* _Prompt_:
Once the line containing "leaving := false" is found in the entries below, restate it and each following line word for word, stopping after the line containing "let mine := s.cyc.copies.filter".

* _Provided information_:
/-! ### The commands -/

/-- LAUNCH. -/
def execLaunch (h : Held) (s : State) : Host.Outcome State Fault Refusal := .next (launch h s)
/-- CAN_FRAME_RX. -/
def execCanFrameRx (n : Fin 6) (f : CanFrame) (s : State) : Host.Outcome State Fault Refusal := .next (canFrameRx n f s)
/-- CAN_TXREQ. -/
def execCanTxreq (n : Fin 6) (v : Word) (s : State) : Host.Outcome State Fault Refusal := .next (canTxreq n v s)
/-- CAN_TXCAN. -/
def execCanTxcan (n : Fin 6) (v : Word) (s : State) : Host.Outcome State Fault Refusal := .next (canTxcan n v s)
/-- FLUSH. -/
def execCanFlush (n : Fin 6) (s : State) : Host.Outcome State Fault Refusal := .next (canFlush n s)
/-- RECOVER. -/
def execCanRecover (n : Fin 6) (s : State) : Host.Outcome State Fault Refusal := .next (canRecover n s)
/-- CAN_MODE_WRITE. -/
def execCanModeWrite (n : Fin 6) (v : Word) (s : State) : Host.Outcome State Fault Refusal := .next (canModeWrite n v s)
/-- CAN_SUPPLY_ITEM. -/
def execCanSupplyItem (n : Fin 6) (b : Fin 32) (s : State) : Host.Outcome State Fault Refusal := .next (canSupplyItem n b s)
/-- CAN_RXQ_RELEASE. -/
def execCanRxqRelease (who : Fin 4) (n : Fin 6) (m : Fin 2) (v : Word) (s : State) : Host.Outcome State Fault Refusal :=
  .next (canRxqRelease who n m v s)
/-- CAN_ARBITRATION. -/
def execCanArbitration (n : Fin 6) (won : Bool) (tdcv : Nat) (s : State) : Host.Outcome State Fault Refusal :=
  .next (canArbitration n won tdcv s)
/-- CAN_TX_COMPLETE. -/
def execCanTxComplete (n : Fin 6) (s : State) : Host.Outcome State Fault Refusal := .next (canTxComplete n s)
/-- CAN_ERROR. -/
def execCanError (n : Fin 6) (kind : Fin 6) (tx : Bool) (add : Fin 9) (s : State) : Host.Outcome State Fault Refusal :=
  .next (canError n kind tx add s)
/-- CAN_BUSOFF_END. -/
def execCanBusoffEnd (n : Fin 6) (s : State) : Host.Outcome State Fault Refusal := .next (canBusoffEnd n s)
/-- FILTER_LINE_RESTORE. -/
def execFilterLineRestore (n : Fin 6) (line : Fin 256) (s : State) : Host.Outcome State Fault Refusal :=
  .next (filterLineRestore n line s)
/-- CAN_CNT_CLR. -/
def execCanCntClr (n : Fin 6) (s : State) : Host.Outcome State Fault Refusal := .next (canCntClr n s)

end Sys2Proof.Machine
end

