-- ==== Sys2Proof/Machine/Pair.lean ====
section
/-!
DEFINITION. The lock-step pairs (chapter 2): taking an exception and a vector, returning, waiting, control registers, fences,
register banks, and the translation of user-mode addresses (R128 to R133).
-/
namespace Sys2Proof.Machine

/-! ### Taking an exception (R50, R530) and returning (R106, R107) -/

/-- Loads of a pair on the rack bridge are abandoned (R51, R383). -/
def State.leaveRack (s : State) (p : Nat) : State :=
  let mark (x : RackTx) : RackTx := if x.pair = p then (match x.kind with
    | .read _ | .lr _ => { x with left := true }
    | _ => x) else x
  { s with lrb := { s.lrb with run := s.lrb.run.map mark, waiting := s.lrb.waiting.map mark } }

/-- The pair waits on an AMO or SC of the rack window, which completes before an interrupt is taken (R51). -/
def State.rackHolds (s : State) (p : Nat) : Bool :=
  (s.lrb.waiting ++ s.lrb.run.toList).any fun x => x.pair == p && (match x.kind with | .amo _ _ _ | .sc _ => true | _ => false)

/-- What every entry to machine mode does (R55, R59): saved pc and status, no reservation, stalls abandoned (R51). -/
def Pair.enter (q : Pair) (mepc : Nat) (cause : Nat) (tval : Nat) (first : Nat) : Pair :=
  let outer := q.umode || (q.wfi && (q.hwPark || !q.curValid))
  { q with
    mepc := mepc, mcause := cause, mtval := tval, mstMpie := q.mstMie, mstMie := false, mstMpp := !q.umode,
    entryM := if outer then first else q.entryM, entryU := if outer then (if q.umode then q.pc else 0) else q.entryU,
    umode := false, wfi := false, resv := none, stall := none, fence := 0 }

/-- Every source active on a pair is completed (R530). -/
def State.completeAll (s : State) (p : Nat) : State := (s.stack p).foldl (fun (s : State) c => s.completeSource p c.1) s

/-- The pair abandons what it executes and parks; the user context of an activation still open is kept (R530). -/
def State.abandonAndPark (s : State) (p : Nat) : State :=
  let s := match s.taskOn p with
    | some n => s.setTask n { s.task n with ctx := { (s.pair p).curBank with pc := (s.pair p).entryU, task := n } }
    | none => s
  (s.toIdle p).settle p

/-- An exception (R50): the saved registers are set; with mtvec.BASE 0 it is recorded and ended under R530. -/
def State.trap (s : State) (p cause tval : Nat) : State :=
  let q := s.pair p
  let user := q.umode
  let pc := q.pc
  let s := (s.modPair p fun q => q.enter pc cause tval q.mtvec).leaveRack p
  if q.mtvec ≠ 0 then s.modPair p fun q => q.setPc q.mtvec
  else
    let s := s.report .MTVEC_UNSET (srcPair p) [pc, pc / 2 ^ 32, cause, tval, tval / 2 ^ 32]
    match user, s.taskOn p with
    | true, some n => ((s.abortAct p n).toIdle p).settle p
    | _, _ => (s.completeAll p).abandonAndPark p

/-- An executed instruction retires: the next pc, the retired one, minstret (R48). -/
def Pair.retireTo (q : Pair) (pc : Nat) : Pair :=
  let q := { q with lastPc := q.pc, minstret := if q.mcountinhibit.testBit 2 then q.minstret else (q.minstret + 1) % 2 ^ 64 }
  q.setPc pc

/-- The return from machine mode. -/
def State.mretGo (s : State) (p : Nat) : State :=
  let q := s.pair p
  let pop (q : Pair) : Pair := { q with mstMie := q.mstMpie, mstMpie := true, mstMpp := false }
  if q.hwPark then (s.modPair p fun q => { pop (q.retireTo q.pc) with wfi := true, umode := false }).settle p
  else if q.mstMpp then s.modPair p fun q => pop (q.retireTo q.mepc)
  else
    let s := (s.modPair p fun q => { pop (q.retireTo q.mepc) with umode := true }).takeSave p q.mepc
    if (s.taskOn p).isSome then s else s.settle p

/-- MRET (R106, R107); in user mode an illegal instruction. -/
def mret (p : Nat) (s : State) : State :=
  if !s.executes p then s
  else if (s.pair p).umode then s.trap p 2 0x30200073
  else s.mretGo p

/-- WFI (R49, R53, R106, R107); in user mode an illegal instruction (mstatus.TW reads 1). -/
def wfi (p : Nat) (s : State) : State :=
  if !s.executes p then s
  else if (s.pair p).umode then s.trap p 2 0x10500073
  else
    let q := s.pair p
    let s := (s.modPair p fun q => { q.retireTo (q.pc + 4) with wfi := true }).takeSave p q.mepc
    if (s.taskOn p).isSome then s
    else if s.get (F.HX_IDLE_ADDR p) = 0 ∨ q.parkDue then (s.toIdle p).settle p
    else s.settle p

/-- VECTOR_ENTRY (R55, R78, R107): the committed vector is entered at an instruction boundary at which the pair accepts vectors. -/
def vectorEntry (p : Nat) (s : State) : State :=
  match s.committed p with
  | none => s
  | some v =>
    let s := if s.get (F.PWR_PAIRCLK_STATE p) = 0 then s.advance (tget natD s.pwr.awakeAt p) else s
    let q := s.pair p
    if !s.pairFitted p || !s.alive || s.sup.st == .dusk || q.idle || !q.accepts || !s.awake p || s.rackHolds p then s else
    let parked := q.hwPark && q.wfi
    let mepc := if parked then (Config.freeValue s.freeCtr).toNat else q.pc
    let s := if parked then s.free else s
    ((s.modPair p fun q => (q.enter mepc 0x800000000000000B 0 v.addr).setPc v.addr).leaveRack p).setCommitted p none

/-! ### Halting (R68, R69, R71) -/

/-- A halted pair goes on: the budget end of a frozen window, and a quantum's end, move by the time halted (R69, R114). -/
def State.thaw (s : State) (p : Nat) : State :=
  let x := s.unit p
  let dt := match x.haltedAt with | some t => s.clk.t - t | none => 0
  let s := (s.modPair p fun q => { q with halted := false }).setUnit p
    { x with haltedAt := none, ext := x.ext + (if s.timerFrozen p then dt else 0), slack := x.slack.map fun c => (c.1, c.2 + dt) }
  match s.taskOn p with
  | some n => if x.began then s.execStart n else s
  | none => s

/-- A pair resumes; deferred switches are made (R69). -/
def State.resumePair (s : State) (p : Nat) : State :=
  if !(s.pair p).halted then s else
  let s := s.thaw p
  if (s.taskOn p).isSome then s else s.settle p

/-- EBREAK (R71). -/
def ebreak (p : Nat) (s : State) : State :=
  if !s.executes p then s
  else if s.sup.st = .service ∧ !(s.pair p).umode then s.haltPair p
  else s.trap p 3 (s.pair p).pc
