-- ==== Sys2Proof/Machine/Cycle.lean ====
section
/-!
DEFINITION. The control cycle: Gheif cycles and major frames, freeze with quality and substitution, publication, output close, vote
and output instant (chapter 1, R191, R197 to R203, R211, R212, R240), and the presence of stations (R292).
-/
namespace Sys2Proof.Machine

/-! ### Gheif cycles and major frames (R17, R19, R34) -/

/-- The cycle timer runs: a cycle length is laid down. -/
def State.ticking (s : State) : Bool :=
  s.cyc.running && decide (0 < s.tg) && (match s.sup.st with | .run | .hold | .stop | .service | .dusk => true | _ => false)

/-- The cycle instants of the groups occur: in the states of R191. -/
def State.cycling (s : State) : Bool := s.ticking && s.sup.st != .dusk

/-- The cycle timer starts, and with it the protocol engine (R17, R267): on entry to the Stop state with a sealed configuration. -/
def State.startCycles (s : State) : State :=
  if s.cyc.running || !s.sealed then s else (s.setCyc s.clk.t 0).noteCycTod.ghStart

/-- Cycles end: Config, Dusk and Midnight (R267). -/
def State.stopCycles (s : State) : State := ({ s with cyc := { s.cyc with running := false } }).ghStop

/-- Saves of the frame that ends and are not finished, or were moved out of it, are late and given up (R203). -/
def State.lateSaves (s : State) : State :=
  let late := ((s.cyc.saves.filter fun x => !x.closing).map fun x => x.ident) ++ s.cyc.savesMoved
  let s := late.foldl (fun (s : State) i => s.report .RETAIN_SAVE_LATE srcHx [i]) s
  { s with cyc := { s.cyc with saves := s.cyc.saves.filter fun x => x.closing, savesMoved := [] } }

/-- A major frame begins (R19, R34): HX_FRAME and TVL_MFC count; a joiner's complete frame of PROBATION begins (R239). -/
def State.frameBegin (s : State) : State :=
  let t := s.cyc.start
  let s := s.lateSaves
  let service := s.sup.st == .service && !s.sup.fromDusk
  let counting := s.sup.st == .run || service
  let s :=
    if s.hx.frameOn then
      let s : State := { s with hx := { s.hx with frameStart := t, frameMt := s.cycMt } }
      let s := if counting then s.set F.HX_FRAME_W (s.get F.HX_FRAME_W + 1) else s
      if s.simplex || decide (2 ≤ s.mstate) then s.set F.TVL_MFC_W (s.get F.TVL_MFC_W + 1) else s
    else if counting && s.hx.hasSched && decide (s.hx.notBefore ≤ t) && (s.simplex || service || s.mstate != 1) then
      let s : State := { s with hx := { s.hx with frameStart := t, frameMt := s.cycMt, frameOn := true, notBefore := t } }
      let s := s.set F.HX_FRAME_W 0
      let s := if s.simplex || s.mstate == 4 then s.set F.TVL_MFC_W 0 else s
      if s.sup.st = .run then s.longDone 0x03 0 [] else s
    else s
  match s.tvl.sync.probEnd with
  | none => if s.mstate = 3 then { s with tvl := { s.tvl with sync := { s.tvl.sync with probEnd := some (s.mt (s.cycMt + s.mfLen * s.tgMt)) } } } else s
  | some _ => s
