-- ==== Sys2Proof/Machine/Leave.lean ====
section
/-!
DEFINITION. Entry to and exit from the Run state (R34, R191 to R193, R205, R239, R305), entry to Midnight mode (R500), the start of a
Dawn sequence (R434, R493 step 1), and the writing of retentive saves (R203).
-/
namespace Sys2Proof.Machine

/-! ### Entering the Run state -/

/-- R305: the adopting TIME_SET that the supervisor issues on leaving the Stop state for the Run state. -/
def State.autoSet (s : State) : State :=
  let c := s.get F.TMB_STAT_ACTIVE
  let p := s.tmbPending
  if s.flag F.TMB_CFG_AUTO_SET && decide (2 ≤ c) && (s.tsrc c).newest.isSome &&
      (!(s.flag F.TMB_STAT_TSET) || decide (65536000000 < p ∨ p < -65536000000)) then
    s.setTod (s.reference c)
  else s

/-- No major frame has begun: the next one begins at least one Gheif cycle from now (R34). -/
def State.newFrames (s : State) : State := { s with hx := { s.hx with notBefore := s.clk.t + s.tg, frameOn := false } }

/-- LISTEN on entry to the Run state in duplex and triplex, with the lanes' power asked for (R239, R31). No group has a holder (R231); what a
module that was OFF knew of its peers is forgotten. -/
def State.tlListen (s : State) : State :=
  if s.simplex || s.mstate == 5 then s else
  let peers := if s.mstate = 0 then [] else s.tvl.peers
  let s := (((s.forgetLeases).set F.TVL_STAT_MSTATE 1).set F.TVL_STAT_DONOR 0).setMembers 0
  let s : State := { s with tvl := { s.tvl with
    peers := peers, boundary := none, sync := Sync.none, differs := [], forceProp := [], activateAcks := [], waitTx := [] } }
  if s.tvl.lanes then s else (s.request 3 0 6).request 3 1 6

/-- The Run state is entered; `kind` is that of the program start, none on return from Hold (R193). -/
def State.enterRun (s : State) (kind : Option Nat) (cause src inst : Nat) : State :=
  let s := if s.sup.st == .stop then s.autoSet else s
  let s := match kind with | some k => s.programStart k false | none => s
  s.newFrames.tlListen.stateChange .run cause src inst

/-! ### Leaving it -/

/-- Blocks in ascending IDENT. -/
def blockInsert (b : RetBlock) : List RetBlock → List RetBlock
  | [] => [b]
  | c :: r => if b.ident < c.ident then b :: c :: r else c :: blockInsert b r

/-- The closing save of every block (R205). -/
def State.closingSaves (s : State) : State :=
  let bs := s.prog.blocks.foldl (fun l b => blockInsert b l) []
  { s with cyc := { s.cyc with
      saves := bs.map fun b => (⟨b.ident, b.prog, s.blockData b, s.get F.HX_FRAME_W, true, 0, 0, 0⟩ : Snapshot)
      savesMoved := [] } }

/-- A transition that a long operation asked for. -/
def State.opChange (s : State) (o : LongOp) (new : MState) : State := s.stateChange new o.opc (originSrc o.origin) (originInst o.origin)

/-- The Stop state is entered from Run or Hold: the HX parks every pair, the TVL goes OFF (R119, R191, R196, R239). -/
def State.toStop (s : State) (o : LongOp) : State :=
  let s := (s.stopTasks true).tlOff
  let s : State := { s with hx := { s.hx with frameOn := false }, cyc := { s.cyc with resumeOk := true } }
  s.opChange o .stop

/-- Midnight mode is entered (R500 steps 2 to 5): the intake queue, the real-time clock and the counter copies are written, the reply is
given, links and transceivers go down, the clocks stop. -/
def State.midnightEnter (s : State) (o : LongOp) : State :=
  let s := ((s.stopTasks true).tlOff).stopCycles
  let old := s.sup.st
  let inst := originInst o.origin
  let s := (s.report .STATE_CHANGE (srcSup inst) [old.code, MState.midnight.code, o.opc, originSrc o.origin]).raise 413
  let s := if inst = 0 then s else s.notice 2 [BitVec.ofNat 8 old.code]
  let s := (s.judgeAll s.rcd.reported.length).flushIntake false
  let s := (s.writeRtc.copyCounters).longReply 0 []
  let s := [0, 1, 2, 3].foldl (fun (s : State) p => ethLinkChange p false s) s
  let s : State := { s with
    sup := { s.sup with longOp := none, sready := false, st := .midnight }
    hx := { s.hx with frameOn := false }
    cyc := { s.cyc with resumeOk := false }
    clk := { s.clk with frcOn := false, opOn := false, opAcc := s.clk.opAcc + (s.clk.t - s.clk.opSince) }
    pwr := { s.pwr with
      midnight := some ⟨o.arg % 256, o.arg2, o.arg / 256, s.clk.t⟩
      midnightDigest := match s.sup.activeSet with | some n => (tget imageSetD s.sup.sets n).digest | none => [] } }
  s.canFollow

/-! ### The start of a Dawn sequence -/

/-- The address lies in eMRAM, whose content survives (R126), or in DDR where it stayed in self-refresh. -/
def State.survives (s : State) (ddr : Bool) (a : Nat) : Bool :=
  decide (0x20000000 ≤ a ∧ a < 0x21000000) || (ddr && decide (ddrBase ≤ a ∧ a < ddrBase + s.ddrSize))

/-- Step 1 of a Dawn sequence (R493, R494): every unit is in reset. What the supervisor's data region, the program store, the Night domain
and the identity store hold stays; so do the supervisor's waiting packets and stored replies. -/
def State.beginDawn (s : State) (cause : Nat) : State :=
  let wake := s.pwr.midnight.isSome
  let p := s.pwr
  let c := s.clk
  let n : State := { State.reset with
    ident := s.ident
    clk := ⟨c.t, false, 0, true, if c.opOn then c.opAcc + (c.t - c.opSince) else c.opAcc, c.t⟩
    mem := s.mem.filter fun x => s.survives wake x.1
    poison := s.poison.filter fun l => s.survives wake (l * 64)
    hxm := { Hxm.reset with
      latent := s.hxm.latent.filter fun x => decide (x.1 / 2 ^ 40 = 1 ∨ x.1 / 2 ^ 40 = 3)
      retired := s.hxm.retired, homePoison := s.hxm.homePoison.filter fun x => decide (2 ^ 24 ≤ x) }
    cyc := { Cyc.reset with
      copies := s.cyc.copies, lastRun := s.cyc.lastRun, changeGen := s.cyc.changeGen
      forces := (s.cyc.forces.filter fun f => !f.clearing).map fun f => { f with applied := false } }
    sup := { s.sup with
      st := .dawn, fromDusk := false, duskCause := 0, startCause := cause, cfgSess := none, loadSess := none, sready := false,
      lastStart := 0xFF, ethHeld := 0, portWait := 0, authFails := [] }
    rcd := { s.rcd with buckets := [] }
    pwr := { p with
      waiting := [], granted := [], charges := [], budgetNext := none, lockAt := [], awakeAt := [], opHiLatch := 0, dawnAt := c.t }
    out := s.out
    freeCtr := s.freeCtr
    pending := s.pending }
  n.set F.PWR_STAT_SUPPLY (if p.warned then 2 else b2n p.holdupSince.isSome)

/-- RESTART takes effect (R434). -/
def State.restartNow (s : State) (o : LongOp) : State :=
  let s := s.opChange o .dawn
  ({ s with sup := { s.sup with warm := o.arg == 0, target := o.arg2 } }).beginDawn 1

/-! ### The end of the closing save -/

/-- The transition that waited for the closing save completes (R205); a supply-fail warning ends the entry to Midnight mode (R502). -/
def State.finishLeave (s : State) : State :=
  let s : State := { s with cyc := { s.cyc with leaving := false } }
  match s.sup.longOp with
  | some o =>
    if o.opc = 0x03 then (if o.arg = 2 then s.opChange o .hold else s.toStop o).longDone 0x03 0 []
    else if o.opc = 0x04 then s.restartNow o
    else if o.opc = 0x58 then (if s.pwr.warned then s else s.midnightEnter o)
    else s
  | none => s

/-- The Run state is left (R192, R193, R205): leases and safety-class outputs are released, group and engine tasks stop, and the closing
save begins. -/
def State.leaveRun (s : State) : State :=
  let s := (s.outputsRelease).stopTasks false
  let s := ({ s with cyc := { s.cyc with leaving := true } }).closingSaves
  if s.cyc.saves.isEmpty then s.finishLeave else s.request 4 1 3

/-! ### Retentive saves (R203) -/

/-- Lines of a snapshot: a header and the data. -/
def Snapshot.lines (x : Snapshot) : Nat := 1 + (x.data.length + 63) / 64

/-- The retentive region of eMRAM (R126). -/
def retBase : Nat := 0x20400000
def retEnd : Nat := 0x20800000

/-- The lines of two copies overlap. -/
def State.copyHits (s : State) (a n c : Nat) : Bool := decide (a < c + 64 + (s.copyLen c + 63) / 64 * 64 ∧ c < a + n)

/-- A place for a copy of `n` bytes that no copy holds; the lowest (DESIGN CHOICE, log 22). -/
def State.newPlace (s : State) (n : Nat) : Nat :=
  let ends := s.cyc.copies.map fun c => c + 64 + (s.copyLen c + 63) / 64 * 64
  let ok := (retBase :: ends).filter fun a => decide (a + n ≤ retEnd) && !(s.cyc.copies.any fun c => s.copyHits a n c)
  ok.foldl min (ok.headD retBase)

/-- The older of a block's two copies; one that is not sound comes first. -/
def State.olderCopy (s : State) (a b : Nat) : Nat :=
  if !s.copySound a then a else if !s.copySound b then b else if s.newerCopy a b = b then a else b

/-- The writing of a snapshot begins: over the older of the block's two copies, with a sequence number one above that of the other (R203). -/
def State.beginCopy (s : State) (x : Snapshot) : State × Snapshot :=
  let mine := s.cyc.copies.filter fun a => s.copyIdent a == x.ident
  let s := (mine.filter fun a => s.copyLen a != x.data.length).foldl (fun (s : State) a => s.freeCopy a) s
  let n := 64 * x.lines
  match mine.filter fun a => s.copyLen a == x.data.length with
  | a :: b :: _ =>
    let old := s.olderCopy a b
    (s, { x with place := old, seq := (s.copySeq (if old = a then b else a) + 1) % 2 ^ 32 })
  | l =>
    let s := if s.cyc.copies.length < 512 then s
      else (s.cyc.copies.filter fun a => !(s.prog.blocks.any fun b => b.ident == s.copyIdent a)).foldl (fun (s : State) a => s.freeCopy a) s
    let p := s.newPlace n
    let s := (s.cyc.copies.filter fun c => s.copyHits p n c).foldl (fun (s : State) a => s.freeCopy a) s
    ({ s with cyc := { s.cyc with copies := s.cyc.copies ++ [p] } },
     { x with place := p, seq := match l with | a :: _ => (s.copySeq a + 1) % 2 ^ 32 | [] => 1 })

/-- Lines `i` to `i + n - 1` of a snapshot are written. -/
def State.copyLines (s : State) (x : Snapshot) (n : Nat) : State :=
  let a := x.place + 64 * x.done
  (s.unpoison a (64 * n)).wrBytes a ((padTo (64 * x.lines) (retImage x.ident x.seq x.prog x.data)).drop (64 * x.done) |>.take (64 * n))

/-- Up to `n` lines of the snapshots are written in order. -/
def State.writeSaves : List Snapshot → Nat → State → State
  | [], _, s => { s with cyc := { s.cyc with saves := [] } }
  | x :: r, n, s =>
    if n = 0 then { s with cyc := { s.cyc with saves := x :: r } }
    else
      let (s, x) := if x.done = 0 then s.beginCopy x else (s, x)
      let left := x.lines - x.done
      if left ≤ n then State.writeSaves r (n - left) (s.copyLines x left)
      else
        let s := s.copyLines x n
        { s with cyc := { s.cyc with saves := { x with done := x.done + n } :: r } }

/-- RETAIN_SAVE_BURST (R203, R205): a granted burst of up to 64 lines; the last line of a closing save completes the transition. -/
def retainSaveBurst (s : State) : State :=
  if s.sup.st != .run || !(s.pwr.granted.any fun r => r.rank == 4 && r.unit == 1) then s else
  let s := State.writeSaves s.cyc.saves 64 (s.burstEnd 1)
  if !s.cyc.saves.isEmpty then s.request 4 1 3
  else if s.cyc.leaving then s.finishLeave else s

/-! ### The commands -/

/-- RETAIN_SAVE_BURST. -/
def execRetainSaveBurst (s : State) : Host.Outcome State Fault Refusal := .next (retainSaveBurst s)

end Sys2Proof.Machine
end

* _Problem solution_:
  let s : State := { s with cyc := { s.cyc with leaving := false } }
  match s.sup.longOp with
  | some o =>
    if o.opc = 0x03 then (if o.arg = 2 then s.opChange o .hold else s.toStop o).longDone 0x03 0 []
    else if o.opc = 0x04 then s.restartNow o
    else if o.opc = 0x58 then (if s.pwr.warned then s else s.midnightEnter o)
    else s
  | none => s

/-- The Run state is left (R192, R193, R205): leases and safety-class outputs are released, group and engine tasks stop, and the closing
save begins. -/
def State.leaveRun (s : State) : State :=
  let s := (s.outputsRelease).stopTasks false
  let s := ({ s with cyc := { s.cyc with leaving := true } }).closingSaves
  if s.cyc.saves.isEmpty then s.finishLeave else s.request 4 1 3

/-! ### Retentive saves (R203) -/

/-- Lines of a snapshot: a header and the data. -/
def Snapshot.lines (x : Snapshot) : Nat := 1 + (x.data.length + 63) / 64

/-- The retentive region of eMRAM (R126). -/
def retBase : Nat := 0x20400000
def retEnd : Nat := 0x20800000

/-- The lines of two copies overlap. -/
def State.copyHits (s : State) (a n c : Nat) : Bool := decide (a < c + 64 + (s.copyLen c + 63) / 64 * 64 ∧ c < a + n)

/-- A place for a copy of `n` bytes that no copy holds; the lowest (DESIGN CHOICE, log 22). -/
def State.newPlace (s : State) (n : Nat) : Nat :=
  let ends := s.cyc.copies.map fun c => c + 64 + (s.copyLen c + 63) / 64 * 64
  let ok := (retBase :: ends).filter fun a => decide (a + n ≤ retEnd) && !(s.cyc.copies.any fun c => s.copyHits a n c)
  ok.foldl min (ok.headD retBase)

/-- The older of a block's two copies; one that is not sound comes first. -/
def State.olderCopy (s : State) (a b : Nat) : Nat :=
  if !s.copySound a then a else if !s.copySound b then b else if s.newerCopy a b = b then a else b

/-- The writing of a snapshot begins: over the older of the block's two copies, with a sequence number one above that of the other (R203). -/
def State.beginCopy (s : State) (x : Snapshot) : State × Snapshot :=
  let mine := s.cyc.copies.filter fun a => s.copyIdent a == x.ident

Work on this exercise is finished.